Within the material below, transcribe exactly the lines from the one holding "truncated unsigned product. -/" through the one holding "unsigned quotient. -/", keeping both ends and skipping the rest.

EXTRACTED MATERIAL:
:::
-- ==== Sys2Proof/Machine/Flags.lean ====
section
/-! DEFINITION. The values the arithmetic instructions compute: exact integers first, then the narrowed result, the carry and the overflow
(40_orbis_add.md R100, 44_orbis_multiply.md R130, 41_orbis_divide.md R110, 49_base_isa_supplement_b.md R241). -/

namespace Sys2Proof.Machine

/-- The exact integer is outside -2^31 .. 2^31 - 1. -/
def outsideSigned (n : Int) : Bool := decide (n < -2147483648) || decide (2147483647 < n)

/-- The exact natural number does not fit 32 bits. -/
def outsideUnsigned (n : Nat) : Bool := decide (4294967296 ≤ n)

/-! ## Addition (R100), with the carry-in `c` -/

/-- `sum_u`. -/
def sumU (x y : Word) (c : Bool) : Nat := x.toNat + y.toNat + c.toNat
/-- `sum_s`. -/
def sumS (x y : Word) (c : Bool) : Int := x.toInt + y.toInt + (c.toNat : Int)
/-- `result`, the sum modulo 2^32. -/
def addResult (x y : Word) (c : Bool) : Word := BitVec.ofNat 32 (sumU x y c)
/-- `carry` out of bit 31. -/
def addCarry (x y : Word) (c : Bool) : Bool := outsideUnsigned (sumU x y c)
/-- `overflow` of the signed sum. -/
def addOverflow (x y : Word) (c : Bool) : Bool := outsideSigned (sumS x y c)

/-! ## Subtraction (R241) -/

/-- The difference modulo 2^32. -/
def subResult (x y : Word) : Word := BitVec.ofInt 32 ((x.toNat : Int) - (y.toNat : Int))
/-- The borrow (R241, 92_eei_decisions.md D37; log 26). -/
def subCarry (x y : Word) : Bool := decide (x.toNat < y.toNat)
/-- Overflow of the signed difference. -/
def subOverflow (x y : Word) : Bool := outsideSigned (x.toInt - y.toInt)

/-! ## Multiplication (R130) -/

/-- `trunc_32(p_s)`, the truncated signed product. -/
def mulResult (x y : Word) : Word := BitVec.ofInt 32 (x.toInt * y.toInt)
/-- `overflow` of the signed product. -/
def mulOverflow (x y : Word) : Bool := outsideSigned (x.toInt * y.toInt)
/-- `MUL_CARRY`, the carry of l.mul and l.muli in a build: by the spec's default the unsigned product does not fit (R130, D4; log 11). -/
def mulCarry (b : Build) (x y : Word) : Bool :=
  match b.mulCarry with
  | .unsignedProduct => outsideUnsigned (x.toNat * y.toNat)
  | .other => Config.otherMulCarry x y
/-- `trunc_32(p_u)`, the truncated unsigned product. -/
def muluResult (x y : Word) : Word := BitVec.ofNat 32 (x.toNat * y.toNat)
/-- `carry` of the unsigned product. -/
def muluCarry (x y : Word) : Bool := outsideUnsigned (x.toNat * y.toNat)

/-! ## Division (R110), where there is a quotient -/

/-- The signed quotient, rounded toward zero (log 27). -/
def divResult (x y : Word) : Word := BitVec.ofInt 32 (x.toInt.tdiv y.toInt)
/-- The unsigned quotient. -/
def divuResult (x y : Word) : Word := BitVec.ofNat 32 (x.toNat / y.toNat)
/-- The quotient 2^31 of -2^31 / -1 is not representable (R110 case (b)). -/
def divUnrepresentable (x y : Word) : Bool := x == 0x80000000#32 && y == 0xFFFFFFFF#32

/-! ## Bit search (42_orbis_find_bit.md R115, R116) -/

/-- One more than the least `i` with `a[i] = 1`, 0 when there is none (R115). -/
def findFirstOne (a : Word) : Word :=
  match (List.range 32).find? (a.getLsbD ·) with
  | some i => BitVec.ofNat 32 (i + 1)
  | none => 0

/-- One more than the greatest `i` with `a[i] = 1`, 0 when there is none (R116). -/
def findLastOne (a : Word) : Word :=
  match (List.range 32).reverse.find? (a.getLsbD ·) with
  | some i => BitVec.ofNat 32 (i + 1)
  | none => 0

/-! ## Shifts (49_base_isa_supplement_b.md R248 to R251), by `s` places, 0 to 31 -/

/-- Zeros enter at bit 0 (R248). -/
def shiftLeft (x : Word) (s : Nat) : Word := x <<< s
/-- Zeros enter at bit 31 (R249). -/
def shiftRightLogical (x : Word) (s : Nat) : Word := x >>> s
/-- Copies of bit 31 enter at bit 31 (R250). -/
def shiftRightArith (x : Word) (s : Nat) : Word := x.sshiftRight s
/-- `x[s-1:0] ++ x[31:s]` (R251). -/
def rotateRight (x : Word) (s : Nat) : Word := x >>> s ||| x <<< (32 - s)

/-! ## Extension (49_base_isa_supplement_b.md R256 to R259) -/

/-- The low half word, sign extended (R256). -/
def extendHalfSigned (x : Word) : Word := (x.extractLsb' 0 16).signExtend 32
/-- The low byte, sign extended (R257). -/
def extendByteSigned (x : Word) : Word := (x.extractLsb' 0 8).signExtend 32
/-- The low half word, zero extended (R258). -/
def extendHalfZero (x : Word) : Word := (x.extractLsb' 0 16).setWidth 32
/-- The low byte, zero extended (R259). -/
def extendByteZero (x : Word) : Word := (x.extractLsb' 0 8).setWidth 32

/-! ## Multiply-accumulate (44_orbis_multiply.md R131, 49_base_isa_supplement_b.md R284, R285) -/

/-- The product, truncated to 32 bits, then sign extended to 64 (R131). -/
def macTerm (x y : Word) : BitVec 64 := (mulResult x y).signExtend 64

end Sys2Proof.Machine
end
:::
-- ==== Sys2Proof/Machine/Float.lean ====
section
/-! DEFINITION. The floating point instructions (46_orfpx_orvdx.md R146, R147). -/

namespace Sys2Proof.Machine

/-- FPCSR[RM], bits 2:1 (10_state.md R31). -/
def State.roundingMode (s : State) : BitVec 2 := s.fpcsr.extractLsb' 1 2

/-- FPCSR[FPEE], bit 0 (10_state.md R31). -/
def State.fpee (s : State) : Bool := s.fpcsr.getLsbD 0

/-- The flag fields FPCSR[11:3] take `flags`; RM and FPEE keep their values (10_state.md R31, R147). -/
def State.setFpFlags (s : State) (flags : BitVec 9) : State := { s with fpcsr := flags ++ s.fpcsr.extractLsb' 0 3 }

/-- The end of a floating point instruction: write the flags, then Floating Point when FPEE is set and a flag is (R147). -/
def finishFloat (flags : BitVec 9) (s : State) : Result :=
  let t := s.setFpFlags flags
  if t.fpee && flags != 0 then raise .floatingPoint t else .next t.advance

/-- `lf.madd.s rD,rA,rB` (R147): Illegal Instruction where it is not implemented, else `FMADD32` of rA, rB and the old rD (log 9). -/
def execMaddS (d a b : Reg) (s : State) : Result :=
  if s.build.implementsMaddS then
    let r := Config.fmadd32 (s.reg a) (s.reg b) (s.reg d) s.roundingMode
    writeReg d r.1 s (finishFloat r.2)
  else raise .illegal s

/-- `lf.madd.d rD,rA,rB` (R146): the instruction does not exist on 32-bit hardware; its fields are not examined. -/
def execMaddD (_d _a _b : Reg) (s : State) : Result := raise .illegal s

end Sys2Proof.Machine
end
:::
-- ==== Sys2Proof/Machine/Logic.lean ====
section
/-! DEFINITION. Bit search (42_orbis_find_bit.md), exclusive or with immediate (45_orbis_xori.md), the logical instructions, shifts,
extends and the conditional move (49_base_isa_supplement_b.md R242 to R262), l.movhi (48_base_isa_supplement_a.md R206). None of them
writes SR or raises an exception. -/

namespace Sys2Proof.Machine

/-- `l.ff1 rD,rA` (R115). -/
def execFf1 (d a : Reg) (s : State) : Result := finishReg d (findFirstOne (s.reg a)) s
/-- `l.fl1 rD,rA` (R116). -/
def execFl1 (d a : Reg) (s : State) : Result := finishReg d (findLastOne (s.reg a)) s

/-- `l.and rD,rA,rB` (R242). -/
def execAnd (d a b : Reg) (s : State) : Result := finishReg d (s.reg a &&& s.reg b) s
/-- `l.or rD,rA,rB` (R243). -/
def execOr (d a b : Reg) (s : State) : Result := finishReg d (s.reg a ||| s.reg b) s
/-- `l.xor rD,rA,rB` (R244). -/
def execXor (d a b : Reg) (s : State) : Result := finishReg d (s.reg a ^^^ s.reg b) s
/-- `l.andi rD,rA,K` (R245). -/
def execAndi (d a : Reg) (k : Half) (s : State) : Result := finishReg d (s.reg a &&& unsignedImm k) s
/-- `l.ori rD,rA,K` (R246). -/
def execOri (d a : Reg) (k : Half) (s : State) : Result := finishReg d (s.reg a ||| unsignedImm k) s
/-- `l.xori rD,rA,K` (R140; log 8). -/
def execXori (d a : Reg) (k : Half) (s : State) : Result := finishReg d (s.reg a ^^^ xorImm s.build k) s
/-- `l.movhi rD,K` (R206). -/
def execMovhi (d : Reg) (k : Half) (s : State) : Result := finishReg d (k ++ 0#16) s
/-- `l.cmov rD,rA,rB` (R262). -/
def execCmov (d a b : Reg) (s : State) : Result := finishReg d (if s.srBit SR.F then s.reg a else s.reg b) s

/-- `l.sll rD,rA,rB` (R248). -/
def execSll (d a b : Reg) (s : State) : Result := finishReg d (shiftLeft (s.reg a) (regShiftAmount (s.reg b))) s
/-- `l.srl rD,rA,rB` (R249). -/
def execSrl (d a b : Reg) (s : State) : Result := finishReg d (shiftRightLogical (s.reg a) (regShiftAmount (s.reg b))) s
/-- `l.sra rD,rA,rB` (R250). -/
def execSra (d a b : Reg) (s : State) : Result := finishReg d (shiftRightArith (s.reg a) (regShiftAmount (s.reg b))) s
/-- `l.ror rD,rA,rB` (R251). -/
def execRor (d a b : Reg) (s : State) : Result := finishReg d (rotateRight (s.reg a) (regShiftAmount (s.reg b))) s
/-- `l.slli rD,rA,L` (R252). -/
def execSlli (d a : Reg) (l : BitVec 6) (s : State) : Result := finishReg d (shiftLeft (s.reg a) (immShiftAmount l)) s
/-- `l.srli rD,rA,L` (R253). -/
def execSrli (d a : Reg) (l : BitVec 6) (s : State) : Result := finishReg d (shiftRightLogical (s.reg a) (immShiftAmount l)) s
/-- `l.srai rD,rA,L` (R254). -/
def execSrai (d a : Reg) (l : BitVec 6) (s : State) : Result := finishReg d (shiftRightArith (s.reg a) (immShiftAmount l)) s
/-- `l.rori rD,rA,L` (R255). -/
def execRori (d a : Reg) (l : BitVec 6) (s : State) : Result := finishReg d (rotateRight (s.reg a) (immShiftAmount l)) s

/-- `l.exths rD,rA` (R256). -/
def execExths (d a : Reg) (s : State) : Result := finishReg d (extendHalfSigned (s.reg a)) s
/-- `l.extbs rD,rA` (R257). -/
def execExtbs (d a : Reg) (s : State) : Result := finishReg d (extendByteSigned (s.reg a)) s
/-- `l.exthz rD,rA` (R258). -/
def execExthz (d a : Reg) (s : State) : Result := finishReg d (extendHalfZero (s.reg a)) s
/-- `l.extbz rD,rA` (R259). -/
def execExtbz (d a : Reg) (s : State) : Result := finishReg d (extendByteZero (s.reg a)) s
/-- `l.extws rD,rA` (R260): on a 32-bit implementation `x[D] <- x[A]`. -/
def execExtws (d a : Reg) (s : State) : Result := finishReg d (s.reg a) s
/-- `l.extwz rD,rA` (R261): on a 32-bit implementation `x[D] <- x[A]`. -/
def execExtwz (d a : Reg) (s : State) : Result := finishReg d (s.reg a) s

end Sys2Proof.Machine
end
:::
OUTPUT FOR THIS TASK:
/-- `trunc_32(p_u)`, the truncated unsigned product. -/
def muluResult (x y : Word) : Word := BitVec.ofNat 32 (x.toNat * y.toNat)
/-- `carry` of the unsigned product. -/
def muluCarry (x y : Word) : Bool := outsideUnsigned (x.toNat * y.toNat)

/-! ## Division (R110), where there is a quotient -/

/-- The signed quotient, rounded toward zero (log 27). -/
def divResult (x y : Word) : Word := BitVec.ofInt 32 (x.toInt.tdiv y.toInt)
/-- The unsigned quotient. -/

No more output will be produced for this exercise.